* [EXERCISE REQUIREMENTS]
Where a line of the entries holds the string "tenants", copy that line.

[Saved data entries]
______________________________
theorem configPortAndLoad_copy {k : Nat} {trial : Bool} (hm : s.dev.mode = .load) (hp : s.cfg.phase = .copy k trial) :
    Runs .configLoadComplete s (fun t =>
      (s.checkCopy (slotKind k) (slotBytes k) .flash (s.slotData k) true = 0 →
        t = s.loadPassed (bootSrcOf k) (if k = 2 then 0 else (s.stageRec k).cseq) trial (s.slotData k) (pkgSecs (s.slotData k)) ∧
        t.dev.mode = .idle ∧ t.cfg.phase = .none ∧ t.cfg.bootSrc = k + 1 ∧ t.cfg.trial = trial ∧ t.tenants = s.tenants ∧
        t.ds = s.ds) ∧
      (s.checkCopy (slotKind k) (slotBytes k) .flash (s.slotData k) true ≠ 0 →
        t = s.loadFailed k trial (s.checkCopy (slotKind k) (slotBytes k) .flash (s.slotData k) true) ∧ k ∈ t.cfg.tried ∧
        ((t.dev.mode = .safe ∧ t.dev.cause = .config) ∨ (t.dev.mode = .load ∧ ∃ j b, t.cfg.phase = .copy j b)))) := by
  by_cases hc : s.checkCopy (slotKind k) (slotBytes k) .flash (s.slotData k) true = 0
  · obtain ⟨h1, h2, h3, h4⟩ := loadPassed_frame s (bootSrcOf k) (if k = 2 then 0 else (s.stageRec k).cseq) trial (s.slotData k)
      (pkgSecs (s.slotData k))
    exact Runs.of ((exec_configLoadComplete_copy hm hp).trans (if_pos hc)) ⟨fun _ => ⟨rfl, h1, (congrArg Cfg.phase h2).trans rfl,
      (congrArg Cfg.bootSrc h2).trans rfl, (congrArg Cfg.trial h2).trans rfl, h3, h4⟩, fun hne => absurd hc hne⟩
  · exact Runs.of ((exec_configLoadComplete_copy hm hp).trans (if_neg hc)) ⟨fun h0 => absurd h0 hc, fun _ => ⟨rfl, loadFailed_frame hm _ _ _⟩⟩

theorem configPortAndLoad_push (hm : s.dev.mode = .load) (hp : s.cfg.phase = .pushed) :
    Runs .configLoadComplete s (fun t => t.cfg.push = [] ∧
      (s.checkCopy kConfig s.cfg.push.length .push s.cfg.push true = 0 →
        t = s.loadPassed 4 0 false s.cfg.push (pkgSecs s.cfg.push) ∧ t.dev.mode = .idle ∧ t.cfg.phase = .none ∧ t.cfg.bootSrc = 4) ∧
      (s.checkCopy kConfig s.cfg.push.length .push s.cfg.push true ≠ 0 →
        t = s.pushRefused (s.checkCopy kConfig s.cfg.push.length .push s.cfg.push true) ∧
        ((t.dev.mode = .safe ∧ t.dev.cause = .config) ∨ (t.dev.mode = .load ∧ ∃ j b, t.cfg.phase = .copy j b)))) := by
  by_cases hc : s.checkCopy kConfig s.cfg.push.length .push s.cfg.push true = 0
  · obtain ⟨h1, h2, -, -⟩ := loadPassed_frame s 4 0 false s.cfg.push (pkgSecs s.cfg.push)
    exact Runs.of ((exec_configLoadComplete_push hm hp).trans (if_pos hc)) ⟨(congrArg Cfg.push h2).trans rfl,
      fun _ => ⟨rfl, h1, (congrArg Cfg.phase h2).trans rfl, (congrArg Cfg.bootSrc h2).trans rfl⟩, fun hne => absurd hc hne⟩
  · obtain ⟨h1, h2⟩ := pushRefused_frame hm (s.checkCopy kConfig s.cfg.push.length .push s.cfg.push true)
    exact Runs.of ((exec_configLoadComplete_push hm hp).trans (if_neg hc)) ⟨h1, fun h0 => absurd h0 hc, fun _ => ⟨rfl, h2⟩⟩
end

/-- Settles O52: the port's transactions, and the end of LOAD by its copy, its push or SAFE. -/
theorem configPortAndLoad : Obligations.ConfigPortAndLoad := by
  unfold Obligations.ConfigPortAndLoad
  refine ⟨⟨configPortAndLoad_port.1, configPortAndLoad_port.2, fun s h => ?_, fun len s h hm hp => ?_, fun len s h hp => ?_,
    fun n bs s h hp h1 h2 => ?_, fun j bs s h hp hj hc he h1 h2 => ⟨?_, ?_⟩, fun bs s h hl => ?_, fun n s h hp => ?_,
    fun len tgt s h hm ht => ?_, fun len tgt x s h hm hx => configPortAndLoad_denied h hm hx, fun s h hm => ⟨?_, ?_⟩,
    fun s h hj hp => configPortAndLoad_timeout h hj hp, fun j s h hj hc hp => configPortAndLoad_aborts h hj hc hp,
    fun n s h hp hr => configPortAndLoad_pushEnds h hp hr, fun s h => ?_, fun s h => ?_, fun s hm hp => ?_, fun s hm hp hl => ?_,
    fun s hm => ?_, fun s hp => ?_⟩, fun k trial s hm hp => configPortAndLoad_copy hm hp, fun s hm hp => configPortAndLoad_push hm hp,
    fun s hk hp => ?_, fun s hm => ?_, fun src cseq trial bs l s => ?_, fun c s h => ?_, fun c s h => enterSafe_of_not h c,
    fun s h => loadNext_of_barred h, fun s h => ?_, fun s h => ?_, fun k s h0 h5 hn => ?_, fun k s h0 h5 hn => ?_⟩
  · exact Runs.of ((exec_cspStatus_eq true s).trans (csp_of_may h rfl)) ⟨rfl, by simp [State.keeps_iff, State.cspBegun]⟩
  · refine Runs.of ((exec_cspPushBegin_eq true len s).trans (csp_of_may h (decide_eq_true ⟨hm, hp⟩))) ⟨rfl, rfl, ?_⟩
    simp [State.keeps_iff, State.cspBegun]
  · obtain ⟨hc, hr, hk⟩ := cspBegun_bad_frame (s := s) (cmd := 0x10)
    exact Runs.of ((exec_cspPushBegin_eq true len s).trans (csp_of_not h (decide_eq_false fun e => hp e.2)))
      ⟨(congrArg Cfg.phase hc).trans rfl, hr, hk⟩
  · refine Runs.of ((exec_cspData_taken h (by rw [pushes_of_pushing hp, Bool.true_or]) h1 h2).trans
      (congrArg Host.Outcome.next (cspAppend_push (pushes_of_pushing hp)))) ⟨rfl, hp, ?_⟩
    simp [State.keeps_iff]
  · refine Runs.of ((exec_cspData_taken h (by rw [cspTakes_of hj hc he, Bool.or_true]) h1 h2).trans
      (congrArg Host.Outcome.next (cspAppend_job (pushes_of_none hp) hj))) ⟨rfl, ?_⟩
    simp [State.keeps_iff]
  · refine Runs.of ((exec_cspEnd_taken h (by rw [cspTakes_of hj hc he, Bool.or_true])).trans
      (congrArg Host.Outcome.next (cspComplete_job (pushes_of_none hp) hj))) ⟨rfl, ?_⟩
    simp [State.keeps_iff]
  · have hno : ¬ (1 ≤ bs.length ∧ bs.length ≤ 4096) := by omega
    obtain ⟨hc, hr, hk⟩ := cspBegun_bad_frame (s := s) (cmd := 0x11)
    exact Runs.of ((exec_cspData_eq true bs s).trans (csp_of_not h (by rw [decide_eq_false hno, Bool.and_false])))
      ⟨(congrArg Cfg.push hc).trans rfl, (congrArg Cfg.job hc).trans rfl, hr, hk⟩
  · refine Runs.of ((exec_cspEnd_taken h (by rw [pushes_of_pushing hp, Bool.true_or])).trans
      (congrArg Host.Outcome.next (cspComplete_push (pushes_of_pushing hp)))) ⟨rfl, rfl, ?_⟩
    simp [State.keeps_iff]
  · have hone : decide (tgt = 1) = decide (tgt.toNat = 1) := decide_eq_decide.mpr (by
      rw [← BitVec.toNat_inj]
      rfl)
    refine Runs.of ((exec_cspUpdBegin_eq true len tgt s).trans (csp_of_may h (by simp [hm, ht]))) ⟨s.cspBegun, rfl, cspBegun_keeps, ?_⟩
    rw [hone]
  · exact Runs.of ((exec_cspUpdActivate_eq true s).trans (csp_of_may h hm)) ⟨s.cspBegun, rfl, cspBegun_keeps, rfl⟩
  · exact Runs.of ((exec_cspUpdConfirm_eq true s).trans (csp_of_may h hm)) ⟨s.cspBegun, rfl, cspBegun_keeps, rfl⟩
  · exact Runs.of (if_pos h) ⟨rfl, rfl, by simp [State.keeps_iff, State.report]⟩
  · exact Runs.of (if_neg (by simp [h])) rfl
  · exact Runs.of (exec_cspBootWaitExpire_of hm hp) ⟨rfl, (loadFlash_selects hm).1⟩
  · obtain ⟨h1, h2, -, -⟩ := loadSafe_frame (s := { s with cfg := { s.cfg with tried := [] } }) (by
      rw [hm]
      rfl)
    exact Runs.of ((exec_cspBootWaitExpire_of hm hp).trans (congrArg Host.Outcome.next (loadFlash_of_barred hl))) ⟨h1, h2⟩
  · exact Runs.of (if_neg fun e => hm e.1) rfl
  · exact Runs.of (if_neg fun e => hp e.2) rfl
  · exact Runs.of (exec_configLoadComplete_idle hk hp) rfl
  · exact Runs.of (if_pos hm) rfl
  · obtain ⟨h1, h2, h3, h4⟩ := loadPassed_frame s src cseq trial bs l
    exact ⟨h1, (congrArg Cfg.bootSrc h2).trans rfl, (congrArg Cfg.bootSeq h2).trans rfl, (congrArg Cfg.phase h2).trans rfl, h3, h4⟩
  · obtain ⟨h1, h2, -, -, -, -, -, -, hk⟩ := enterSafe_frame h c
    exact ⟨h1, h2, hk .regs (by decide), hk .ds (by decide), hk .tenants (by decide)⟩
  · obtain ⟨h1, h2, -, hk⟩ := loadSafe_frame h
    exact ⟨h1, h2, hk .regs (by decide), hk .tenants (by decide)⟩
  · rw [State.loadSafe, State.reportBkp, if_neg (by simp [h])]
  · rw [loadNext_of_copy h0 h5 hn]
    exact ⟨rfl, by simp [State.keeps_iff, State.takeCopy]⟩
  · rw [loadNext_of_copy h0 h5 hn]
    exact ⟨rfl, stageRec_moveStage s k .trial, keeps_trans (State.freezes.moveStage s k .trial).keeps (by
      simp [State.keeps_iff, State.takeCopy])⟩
______________________________
* [EXPECTED ANSWER]
        t.dev.mode = .idle ∧ t.cfg.phase = .none ∧ t.cfg.bootSrc = k + 1 ∧ t.cfg.trial = trial ∧ t.tenants = s.tenants ∧
    exact ⟨h1, h2, hk .regs (by decide), hk .ds (by decide), hk .tenants (by decide)⟩
    exact ⟨h1, h2, hk .regs (by decide), hk .tenants (by decide)⟩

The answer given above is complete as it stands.